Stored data
- Opening Delimiter -

/-! ### `updGroup` -/

@[simp] theorem updGroup_cycle (vf n : Nat) (g : Group → Group) (f : Fabric) : (updGroup vf n g f).cycle = f.cycle := rfl
@[simp] theorem updGroup_agenda (vf n : Nat) (g : Group → Group) (f : Fabric) : (updGroup vf n g f).agenda = f.agenda := rfl
@[simp] theorem updGroup_cur (vf n : Nat) (g : Group → Group) (f : Fabric) : (updGroup vf n g f).cur = f.cur := rfl
@[simp] theorem updGroup_inputs (vf n : Nat) (g : Group → Group) (f : Fabric) : (updGroup vf n g f).inputs = f.inputs := rfl
@[simp] theorem updGroup_nextId (vf n : Nat) (g : Group → Group) (f : Fabric) : (updGroup vf n g f).nextId = f.nextId := rfl
@[simp] theorem updGroup_freeCtr (vf n : Nat) (g : Group → Group) (f : Fabric) : (updGroup vf n g f).freeCtr = f.freeCtr := rfl
@[simp] theorem updGroup_posted (vf n : Nat) (g : Group → Group) (f : Fabric) : (updGroup vf n g f).posted = f.posted := rfl
@[simp] theorem updGroup_elems (vf n : Nat) (g : Group → Group) (f : Fabric) : (updGroup vf n g f).elems = f.elems := rfl
@[simp] theorem updGroup_chans (vf n : Nat) (g : Group → Group) (f : Fabric) : (updGroup vf n g f).chans = f.chans := rfl
@[simp] theorem updGroup_stations (vf n : Nat) (g : Group → Group) (f : Fabric) : (updGroup vf n g f).stations = f.stations := rfl
@[simp] theorem updGroup_lines (vf n : Nat) (g : Group → Group) (f : Fabric) : (updGroup vf n g f).lines = f.lines := rfl
@[simp] theorem updGroup_gens (vf n : Nat) (g : Group → Group) (f : Fabric) : (updGroup vf n g f).gens = f.gens := rfl
@[simp] theorem updGroup_accs (vf n : Nat) (g : Group → Group) (f : Fabric) : (updGroup vf n g f).accs = f.accs := rfl
@[simp] theorem updGroup_hist (vf n : Nat) (g : Group → Group) (f : Fabric) : (updGroup vf n g f).hist = f.hist := rfl
@[simp] theorem updGroup_learnt (vf n : Nat) (g : Group → Group) (f : Fabric) : (updGroup vf n g f).learnt = f.learnt := rfl
@[simp] theorem updGroup_copies (vf n : Nat) (g : Group → Group) (f : Fabric) : (updGroup vf n g f).copies = f.copies := rfl
@[simp] theorem updGroup_hqs (vf n : Nat) (g : Group → Group) (f : Fabric) : (updGroup vf n g f).hqs = f.hqs := rfl
@[simp] theorem updGroup_cnts (vf n : Nat) (g : Group → Group) (f : Fabric) : (updGroup vf n g f).cnts = f.cnts := rfl
@[simp] theorem updGroup_acks (vf n : Nat) (g : Group → Group) (f : Fabric) : (updGroup vf n g f).acks = f.acks := rfl
@[simp] theorem updGroup_mx (vf n : Nat) (g : Group → Group) (f : Fabric) : (updGroup vf n g f).mx = f.mx := rfl
@[simp] theorem updGroup_voters (vf n : Nat) (g : Group → Group) (f : Fabric) : (updGroup vf n g f).voters = f.voters := rfl
@[simp] theorem updGroup_tiles (vf n : Nat) (g : Group → Group) (f : Fabric) : (updGroup vf n g f).tiles = f.tiles := rfl
@[simp] theorem updGroup_ctls (vf n : Nat) (g : Group → Group) (f : Fabric) : (updGroup vf n g f).ctls = f.ctls := rfl
@[simp] theorem updGroup_cmds (vf n : Nat) (g : Group → Group) (f : Fabric) : (updGroup vf n g f).cmds = f.cmds := rfl
@[simp] theorem updGroup_regions (vf n : Nat) (g : Group → Group) (f : Fabric) : (updGroup vf n g f).regions = f.regions := rfl
@[simp] theorem updGroup_groups (vf n : Nat) (g : Group → Group) (f : Fabric) : (updGroup vf n g f).groups = upd (fun c => c.vf == vf && c.num == n) g f.groups := rfl
@[simp] theorem updGroup_freed (vf n : Nat) (g : Group → Group) (f : Fabric) : (updGroup vf n g f).freed = f.freed := rfl
@[simp] theorem updGroup_parts (vf n : Nat) (g : Group → Group) (f : Fabric) : (updGroup vf n g f).parts = f.parts := rfl
@[simp] theorem updGroup_ifaces (vf n : Nat) (g : Group → Group) (f : Fabric) : (updGroup vf n g f).ifaces = f.ifaces := rfl
@[simp] theorem updGroup_launches (vf n : Nat) (g : Group → Group) (f : Fabric) : (updGroup vf n g f).launches = f.launches := rfl
@[simp] theorem updGroup_requests (vf n : Nat) (g : Group → Group) (f : Fabric) : (updGroup vf n g f).requests = f.requests := rfl
@[simp] theorem updGroup_resizes (vf n : Nat) (g : Group → Group) (f : Fabric) : (updGroup vf n g f).resizes = f.resizes := rfl
@[simp] theorem updGroup_images (vf n : Nat) (g : Group → Group) (f : Fabric) : (updGroup vf n g f).images = f.images := rfl
@[simp] theorem updGroup_recs (vf n : Nat) (g : Group → Group) (f : Fabric) : (updGroup vf n g f).recs = f.recs := rfl
@[simp] theorem updGroup_newRecs (vf n : Nat) (g : Group → Group) (f : Fabric) : (updGroup vf n g f).newRecs = f.newRecs := rfl
@[simp] theorem updGroup_charges (vf n : Nat) (g : Group → Group) (f : Fabric) : (updGroup vf n g f).charges = f.charges := rfl
@[simp] theorem updGroup_msix (vf n : Nat) (g : Group → Group) (f : Fabric) : (updGroup vf n g f).msix = f.msix := rfl
@[simp] theorem updGroup_errs (vf n : Nat) (g : Group → Group) (f : Fabric) : (updGroup vf n g f).errs = f.errs := rfl
@[simp] theorem updGroup_met (vf n : Nat) (g : Group → Group) (f : Fabric) : (updGroup vf n g f).met = f.met := rfl
@[simp] theorem updGroup_counted (vf n : Nat) (g : Group → Group) (f : Fabric) : (updGroup vf n g f).counted = f.counted := rfl
@[simp] theorem updGroup_poison (vf n : Nat) (g : Group → Group) (f : Fabric) : (updGroup vf n g f).poison = f.poison := rfl
@[simp] theorem updGroup_wpoison (vf n : Nat) (g : Group → Group) (f : Fabric) : (updGroup vf n g f).wpoison = f.wpoison := rfl
@[simp] theorem updGroup_layouts (vf n : Nat) (g : Group → Group) (f : Fabric) : (updGroup vf n g f).layouts = f.layouts := rfl
@[simp] theorem updGroup_scrub (vf n : Nat) (g : Group → Group) (f : Fabric) : (updGroup vf n g f).scrub = f.scrub := rfl
@[simp] theorem updGroup_spEntry (vf n : Nat) (g : Group → Group) (f : Fabric) : (updGroup vf n g f).spEntry = f.spEntry := rfl
@[simp] theorem updGroup_links (vf n : Nat) (g : Group → Group) (f : Fabric) : (updGroup vf n g f).links = f.links := rfl
@[simp] theorem updGroup_sent (vf n : Nat) (g : Group → Group) (f : Fabric) : (updGroup vf n g f).sent = f.sent := rfl
@[simp] theorem updGroup_answers (vf n : Nat) (g : Group → Group) (f : Fabric) : (updGroup vf n g f).answers = f.answers := rfl
@[simp] theorem updGroup_module_ (vf n : Nat) (g : Group → Group) (f : Fabric) : (updGroup vf n g f).module_ = f.module_ := rfl

end Sys2Proof.Machine
end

- Closing Delimiter -

=== Problem description ===
Your task is an exact transcription of every line above.

=== Result below ===
/-! ### `updGroup` -/

@[simp] theorem updGroup_cycle (vf n : Nat) (g : Group → Group) (f : Fabric) : (updGroup vf n g f).cycle = f.cycle := rfl
@[simp] theorem updGroup_agenda (vf n : Nat) (g : Group → Group) (f : Fabric) : (updGroup vf n g f).agenda = f.agenda := rfl
@[simp] theorem updGroup_cur (vf n : Nat) (g : Group → Group) (f : Fabric) : (updGroup vf n g f).cur = f.cur := rfl
@[simp] theorem updGroup_inputs (vf n : Nat) (g : Group → Group) (f : Fabric) : (updGroup vf n g f).inputs = f.inputs := rfl
@[simp] theorem updGroup_nextId (vf n : Nat) (g : Group → Group) (f : Fabric) : (updGroup vf n g f).nextId = f.nextId := rfl
@[simp] theorem updGroup_freeCtr (vf n : Nat) (g : Group → Group) (f : Fabric) : (updGroup vf n g f).freeCtr = f.freeCtr := rfl
@[simp] theorem updGroup_posted (vf n : Nat) (g : Group → Group) (f : Fabric) : (updGroup vf n g f).posted = f.posted := rfl
@[simp] theorem updGroup_elems (vf n : Nat) (g : Group → Group) (f : Fabric) : (updGroup vf n g f).elems = f.elems := rfl
@[simp] theorem updGroup_chans (vf n : Nat) (g : Group → Group) (f : Fabric) : (updGroup vf n g f).chans = f.chans := rfl
@[simp] theorem updGroup_stations (vf n : Nat) (g : Group → Group) (f : Fabric) : (updGroup vf n g f).stations = f.stations := rfl
@[simp] theorem updGroup_lines (vf n : Nat) (g : Group → Group) (f : Fabric) : (updGroup vf n g f).lines = f.lines := rfl
@[simp] theorem updGroup_gens (vf n : Nat) (g : Group → Group) (f : Fabric) : (updGroup vf n g f).gens = f.gens := rfl
@[simp] theorem updGroup_accs (vf n : Nat) (g : Group → Group) (f : Fabric) : (updGroup vf n g f).accs = f.accs := rfl
@[simp] theorem updGroup_hist (vf n : Nat) (g : Group → Group) (f : Fabric) : (updGroup vf n g f).hist = f.hist := rfl
@[simp] theorem updGroup_learnt (vf n : Nat) (g : Group → Group) (f : Fabric) : (updGroup vf n g f).learnt = f.learnt := rfl
@[simp] theorem updGroup_copies (vf n : Nat) (g : Group → Group) (f : Fabric) : (updGroup vf n g f).copies = f.copies := rfl
@[simp] theorem updGroup_hqs (vf n : Nat) (g : Group → Group) (f : Fabric) : (updGroup vf n g f).hqs = f.hqs := rfl
@[simp] theorem updGroup_cnts (vf n : Nat) (g : Group → Group) (f : Fabric) : (updGroup vf n g f).cnts = f.cnts := rfl
@[simp] theorem updGroup_acks (vf n : Nat) (g : Group → Group) (f : Fabric) : (updGroup vf n g f).acks = f.acks := rfl
@[simp] theorem updGroup_mx (vf n : Nat) (g : Group → Group) (f : Fabric) : (updGroup vf n g f).mx = f.mx := rfl
@[simp] theorem updGroup_voters (vf n : Nat) (g : Group → Group) (f : Fabric) : (updGroup vf n g f).voters = f.voters := rfl
@[simp] theorem updGroup_tiles (vf n : Nat) (g : Group → Group) (f : Fabric) : (updGroup vf n g f).tiles = f.tiles := rfl
@[simp] theorem updGroup_ctls (vf n : Nat) (g : Group → Group) (f : Fabric) : (updGroup vf n g f).ctls = f.ctls := rfl
@[simp] theorem updGroup_cmds (vf n : Nat) (g : Group → Group) (f : Fabric) : (updGroup vf n g f).cmds = f.cmds := rfl
@[simp] theorem updGroup_regions (vf n : Nat) (g : Group → Group) (f : Fabric) : (updGroup vf n g f).regions = f.regions := rfl
@[simp] theorem updGroup_groups (vf n : Nat) (g : Group → Group) (f : Fabric) : (updGroup vf n g f).groups = upd (fun c => c.vf == vf && c.num == n) g f.groups := rfl
@[simp] theorem updGroup_freed (vf n : Nat) (g : Group → Group) (f : Fabric) : (updGroup vf n g f).freed = f.freed := rfl
@[simp] theorem updGroup_parts (vf n : Nat) (g : Group → Group) (f : Fabric) : (updGroup vf n g f).parts = f.parts := rfl
@[simp] theorem updGroup_ifaces (vf n : Nat) (g : Group → Group) (f : Fabric) : (updGroup vf n g f).ifaces = f.ifaces := rfl
@[simp] theorem updGroup_launches (vf n : Nat) (g : Group → Group) (f : Fabric) : (updGroup vf n g f).launches = f.launches := rfl
@[simp] theorem updGroup_requests (vf n : Nat) (g : Group → Group) (f : Fabric) : (updGroup vf n g f).requests = f.requests := rfl
@[simp] theorem updGroup_resizes (vf n : Nat) (g : Group → Group) (f : Fabric) : (updGroup vf n g f).resizes = f.resizes := rfl
@[simp] theorem updGroup_images (vf n : Nat) (g : Group → Group) (f : Fabric) : (updGroup vf n g f).images = f.images := rfl
@[simp] theorem updGroup_recs (vf n : Nat) (g : Group → Group) (f : Fabric) : (updGroup vf n g f).recs = f.recs := rfl
@[simp] theorem updGroup_newRecs (vf n : Nat) (g : Group → Group) (f : Fabric) : (updGroup vf n g f).newRecs = f.newRecs := rfl
@[simp] theorem updGroup_charges (vf n : Nat) (g : Group → Group) (f : Fabric) : (updGroup vf n g f).charges = f.charges := rfl
@[simp] theorem updGroup_msix (vf n : Nat) (g : Group → Group) (f : Fabric) : (updGroup vf n g f).msix = f.msix := rfl
@[simp] theorem updGroup_errs (vf n : Nat) (g : Group → Group) (f : Fabric) : (updGroup vf n g f).errs = f.errs := rfl
@[simp] theorem updGroup_met (vf n : Nat) (g : Group → Group) (f : Fabric) : (updGroup vf n g f).met = f.met := rfl
@[simp] theorem updGroup_counted (vf n : Nat) (g : Group → Group) (f : Fabric) : (updGroup vf n g f).counted = f.counted := rfl
@[simp] theorem updGroup_poison (vf n : Nat) (g : Group → Group) (f : Fabric) : (updGroup vf n g f).poison = f.poison := rfl
@[simp] theorem updGroup_wpoison (vf n : Nat) (g : Group → Group) (f : Fabric) : (updGroup vf n g f).wpoison = f.wpoison := rfl
@[simp] theorem updGroup_layouts (vf n : Nat) (g : Group → Group) (f : Fabric) : (updGroup vf n g f).layouts = f.layouts := rfl
@[simp] theorem updGroup_scrub (vf n : Nat) (g : Group → Group) (f : Fabric) : (updGroup vf n g f).scrub = f.scrub := rfl
@[simp] theorem updGroup_spEntry (vf n : Nat) (g : Group → Group) (f : Fabric) : (updGroup vf n g f).spEntry = f.spEntry := rfl
@[simp] theorem updGroup_links (vf n : Nat) (g : Group → Group) (f : Fabric) : (updGroup vf n g f).links = f.links := rfl
@[simp] theorem updGroup_sent (vf n : Nat) (g : Group → Group) (f : Fabric) : (updGroup vf n g f).sent = f.sent := rfl
@[simp] theorem updGroup_answers (vf n : Nat) (g : Group → Group) (f : Fabric) : (updGroup vf n g f).answers = f.answers := rfl
@[simp] theorem updGroup_module_ (vf n : Nat) (g : Group → Group) (f : Fabric) : (updGroup vf n g f).module_ = f.module_ := rfl

end Sys2Proof.Machine
end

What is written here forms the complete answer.